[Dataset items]
=== Begin Enclosure ===

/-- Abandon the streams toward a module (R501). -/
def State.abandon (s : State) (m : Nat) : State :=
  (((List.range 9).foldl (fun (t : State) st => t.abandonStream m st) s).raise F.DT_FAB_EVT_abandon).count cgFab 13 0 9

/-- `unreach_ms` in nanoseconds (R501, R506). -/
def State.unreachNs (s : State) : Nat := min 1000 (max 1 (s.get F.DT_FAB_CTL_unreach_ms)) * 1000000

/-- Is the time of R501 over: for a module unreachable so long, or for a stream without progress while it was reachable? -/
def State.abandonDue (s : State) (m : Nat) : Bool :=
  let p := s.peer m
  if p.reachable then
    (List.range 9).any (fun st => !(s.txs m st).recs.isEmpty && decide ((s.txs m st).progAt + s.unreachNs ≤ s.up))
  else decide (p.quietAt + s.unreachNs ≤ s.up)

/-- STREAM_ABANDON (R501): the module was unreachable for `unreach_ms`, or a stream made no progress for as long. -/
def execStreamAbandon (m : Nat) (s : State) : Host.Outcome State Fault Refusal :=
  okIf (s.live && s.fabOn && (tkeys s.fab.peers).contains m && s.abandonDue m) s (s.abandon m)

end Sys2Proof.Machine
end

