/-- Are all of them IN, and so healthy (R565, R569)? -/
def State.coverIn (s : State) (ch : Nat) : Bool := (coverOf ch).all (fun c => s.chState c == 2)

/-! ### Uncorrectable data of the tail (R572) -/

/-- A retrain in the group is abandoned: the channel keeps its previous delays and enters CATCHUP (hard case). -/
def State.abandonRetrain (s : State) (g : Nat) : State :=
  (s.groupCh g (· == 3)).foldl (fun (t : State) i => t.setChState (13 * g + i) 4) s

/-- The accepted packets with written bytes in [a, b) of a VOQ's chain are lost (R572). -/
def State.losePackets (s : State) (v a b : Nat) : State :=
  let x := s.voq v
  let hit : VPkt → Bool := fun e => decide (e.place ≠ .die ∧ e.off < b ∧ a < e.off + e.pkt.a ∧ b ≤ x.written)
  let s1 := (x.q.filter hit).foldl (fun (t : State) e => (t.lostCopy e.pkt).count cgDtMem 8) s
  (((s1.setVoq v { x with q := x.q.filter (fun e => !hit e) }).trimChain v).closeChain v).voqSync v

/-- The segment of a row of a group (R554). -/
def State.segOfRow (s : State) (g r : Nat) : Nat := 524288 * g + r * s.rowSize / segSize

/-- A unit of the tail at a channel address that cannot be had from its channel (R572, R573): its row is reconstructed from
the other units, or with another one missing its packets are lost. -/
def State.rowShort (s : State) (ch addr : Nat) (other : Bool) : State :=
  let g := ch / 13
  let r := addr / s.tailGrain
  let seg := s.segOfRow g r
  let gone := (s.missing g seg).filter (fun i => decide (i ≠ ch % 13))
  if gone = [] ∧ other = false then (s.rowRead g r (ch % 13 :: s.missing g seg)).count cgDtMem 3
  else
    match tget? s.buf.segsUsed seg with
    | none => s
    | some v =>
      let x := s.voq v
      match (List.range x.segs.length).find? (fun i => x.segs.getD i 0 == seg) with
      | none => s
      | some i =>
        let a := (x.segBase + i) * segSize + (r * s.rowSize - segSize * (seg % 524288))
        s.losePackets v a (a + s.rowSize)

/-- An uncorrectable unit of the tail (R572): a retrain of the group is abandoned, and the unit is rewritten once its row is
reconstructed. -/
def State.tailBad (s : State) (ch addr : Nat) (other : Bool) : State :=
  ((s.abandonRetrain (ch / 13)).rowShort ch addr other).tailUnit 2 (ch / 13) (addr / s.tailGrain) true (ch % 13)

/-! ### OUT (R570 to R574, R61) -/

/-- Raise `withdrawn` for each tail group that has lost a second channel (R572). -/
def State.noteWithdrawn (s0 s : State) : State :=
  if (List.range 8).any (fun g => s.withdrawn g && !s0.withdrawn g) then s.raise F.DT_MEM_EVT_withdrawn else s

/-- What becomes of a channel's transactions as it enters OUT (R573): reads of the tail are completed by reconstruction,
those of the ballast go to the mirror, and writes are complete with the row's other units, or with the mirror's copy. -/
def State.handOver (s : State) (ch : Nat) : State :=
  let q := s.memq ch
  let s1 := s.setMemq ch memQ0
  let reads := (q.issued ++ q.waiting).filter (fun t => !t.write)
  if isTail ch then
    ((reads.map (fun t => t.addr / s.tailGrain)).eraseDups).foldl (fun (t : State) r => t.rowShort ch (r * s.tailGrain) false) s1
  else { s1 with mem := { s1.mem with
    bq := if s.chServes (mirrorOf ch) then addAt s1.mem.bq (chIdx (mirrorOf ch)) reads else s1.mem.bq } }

=== End Enclosure ===
=== Begin Enclosure ===

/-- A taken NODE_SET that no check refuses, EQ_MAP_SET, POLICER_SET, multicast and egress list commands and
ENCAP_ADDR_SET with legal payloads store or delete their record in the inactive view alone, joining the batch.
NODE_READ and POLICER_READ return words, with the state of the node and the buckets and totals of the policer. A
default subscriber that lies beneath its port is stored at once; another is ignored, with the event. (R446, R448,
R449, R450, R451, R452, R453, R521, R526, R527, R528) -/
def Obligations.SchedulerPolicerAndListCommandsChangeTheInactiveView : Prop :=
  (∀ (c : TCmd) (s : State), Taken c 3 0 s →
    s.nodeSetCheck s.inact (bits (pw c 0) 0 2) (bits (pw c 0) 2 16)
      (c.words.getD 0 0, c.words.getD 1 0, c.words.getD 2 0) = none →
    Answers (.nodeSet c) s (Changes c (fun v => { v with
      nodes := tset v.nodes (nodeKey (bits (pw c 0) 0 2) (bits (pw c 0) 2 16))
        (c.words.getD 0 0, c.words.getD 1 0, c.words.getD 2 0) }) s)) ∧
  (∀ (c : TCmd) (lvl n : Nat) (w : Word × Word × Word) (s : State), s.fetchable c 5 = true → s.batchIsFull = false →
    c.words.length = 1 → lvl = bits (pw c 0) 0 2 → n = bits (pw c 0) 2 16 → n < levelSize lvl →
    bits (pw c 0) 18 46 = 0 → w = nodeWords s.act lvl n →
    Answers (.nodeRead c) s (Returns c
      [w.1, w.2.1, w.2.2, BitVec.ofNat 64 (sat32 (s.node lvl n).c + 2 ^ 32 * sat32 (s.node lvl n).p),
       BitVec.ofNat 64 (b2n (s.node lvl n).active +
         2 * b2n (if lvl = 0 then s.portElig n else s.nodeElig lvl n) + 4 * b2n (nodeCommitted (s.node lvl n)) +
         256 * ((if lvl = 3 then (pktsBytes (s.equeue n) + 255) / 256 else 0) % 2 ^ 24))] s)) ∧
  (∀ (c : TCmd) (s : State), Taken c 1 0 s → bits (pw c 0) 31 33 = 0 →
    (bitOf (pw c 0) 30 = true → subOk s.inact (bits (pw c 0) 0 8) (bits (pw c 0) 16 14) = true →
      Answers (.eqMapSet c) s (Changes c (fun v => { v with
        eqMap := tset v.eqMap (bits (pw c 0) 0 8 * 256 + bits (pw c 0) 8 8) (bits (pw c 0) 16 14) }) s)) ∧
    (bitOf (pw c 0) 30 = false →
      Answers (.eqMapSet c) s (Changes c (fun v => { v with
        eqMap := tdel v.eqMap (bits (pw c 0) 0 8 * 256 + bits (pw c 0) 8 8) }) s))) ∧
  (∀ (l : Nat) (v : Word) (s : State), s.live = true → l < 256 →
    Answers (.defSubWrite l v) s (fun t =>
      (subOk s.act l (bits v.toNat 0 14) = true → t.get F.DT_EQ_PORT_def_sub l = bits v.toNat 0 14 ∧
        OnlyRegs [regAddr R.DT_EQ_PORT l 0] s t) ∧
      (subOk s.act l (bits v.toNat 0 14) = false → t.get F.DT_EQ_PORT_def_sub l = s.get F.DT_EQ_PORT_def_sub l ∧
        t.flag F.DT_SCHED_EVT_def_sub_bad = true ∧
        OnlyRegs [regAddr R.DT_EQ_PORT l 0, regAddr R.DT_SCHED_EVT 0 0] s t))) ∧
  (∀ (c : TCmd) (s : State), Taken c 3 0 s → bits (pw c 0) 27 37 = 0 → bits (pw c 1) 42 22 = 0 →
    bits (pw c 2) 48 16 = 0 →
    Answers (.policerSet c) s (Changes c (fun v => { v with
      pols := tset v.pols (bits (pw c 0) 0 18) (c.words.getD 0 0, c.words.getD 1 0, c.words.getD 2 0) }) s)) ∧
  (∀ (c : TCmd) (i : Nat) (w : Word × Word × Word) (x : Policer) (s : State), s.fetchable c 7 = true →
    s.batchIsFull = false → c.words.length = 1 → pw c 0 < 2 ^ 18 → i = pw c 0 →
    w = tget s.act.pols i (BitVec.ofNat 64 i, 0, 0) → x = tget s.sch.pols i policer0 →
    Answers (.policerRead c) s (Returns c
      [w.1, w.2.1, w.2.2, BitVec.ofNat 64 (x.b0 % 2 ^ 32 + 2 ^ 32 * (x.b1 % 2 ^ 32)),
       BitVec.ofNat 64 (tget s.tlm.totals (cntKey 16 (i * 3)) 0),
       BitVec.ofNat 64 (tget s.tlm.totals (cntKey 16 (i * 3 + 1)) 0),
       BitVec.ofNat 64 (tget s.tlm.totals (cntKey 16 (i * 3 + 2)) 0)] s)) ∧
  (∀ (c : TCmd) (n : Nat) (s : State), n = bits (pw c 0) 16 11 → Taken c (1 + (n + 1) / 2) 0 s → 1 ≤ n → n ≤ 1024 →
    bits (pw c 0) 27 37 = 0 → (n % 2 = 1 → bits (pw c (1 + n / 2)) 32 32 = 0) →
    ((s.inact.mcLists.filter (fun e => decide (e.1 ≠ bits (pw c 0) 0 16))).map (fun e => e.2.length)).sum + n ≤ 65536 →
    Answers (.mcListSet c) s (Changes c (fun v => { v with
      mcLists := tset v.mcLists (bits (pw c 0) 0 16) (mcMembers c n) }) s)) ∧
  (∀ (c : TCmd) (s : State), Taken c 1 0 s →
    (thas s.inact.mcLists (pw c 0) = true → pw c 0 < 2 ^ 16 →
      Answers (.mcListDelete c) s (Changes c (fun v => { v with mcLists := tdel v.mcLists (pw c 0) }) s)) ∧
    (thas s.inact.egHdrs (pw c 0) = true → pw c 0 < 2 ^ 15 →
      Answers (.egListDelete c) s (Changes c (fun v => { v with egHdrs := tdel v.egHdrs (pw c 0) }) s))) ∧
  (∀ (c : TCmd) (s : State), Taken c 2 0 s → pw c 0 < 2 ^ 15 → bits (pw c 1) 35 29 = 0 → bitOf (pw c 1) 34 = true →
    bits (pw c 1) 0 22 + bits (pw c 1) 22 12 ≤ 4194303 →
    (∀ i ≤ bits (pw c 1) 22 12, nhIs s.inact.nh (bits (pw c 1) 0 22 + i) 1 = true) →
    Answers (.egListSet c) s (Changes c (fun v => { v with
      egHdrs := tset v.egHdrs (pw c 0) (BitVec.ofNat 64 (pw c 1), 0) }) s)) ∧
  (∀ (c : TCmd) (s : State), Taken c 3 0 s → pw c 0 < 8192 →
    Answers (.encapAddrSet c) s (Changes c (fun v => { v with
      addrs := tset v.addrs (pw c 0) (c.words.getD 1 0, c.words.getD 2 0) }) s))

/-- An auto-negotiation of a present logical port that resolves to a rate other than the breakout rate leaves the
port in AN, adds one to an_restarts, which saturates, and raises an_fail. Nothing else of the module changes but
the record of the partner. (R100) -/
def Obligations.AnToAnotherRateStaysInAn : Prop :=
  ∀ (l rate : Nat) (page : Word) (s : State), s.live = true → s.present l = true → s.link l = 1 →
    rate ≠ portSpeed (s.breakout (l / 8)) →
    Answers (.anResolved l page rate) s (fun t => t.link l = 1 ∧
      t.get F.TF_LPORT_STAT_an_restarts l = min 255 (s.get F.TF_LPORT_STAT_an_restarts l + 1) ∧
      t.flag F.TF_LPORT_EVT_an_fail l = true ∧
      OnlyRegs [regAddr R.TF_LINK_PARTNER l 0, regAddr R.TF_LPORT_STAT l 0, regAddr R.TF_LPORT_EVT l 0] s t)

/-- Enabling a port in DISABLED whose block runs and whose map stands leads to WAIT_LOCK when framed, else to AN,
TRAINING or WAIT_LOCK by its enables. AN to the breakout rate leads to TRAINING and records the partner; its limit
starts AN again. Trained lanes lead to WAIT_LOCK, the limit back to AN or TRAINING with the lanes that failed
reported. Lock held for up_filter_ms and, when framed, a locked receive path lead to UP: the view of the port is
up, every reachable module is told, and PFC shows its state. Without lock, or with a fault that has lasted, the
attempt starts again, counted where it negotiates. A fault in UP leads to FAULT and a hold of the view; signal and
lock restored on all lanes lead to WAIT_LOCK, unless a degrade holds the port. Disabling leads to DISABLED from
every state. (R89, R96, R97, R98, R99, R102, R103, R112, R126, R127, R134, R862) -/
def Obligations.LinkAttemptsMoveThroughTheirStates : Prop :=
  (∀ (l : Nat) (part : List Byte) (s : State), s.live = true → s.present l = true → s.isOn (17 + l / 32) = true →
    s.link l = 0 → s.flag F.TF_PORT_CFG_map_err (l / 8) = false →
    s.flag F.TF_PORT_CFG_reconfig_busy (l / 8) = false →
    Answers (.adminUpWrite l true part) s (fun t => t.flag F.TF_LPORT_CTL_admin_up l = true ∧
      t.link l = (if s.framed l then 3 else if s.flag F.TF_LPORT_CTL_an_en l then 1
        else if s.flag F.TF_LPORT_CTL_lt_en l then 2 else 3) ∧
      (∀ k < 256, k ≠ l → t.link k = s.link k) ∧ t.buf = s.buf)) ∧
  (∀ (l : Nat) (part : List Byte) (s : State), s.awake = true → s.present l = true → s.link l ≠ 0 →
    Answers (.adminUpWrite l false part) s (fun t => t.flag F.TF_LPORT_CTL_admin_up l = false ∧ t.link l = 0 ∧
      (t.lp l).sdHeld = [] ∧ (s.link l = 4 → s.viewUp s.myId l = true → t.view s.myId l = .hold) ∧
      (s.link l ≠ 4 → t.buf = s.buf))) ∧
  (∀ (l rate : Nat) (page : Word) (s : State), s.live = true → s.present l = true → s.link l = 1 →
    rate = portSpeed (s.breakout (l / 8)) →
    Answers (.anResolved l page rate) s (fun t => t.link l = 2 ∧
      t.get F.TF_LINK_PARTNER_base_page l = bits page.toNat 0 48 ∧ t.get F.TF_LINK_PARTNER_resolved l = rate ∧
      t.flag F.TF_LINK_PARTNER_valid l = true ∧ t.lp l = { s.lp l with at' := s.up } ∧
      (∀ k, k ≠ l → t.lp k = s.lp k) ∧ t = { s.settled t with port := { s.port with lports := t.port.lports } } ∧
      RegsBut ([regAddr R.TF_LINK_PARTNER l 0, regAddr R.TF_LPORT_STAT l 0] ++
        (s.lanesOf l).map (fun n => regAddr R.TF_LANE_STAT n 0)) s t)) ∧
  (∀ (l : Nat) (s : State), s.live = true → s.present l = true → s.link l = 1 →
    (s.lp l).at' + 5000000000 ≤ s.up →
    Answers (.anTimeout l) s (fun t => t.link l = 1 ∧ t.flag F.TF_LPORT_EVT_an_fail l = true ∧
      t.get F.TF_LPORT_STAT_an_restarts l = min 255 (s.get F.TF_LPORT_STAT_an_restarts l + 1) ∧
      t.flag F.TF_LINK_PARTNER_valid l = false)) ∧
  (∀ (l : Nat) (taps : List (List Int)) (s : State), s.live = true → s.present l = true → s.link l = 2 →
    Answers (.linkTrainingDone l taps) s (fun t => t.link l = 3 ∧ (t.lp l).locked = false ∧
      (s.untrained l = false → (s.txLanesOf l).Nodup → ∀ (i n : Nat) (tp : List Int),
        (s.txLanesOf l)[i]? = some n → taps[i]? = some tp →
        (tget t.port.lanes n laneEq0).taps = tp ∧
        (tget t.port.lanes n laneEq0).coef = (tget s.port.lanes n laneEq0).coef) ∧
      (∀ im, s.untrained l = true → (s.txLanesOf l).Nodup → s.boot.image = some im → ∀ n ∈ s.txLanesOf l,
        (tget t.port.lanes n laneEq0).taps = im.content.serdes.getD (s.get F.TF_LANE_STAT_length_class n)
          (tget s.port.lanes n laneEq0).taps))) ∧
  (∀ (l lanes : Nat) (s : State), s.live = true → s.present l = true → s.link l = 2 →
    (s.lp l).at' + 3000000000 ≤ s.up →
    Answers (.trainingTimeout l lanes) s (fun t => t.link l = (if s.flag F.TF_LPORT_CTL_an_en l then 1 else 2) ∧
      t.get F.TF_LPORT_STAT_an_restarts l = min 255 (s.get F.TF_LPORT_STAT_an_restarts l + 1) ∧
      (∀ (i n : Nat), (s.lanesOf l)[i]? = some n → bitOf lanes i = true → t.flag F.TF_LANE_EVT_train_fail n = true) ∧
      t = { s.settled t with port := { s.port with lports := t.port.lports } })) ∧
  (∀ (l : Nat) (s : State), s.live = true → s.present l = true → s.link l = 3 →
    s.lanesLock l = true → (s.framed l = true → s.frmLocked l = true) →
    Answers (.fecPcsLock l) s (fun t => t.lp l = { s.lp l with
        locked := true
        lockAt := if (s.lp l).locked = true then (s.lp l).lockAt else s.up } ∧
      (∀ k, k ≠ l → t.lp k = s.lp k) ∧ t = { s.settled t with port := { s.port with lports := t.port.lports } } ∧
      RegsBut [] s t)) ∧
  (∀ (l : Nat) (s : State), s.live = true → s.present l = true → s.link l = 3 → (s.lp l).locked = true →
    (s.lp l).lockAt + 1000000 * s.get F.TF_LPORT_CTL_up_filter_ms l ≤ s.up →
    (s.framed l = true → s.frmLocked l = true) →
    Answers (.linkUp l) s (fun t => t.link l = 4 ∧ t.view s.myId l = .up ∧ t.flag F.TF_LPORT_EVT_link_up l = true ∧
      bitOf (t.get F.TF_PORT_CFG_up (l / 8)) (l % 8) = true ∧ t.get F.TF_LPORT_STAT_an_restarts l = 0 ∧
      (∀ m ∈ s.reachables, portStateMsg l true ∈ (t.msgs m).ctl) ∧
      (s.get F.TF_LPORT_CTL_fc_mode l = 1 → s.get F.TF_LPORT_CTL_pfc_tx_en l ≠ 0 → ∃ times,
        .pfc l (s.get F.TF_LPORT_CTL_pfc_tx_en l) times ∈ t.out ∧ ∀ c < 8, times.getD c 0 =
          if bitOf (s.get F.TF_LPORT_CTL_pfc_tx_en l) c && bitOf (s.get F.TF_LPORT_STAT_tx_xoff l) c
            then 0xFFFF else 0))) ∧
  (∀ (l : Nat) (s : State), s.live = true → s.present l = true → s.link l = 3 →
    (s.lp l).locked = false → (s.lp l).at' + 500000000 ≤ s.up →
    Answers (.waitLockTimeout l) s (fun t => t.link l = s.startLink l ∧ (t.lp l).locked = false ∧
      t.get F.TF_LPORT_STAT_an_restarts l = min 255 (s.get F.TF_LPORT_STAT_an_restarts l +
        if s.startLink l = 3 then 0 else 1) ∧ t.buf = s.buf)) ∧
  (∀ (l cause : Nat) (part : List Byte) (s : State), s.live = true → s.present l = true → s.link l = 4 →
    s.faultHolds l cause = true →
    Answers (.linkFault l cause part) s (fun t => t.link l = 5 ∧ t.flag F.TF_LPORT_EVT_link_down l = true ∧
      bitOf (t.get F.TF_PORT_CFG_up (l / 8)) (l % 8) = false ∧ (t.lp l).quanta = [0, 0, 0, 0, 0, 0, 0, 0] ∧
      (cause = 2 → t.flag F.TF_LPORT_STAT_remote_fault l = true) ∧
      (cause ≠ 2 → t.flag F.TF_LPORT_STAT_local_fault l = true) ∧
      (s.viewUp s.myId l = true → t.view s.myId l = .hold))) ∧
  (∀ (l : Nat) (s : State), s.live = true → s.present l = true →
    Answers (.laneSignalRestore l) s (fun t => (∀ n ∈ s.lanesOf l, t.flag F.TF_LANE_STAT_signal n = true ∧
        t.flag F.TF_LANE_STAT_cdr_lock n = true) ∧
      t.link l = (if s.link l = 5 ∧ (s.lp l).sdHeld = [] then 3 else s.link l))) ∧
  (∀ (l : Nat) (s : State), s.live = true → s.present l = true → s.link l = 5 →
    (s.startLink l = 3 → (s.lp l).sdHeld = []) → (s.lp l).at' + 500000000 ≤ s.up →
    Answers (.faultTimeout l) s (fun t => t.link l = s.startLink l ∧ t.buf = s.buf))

=== End Enclosure ===

Problem to solve:
For the lines above, output exactly those from the line containing "(cause ≠ 2 →" through the line containing "t.link l = (if s.link", and skip the others.

Task result:
      (cause ≠ 2 → t.flag F.TF_LPORT_STAT_local_fault l = true) ∧
      (s.viewUp s.myId l = true → t.view s.myId l = .hold))) ∧
  (∀ (l : Nat) (s : State), s.live = true → s.present l = true →
    Answers (.laneSignalRestore l) s (fun t => (∀ n ∈ s.lanesOf l, t.flag F.TF_LANE_STAT_signal n = true ∧
        t.flag F.TF_LANE_STAT_cdr_lock n = true) ∧
      t.link l = (if s.link l = 5 ∧ (s.lp l).sdHeld = [] then 3 else s.link l))) ∧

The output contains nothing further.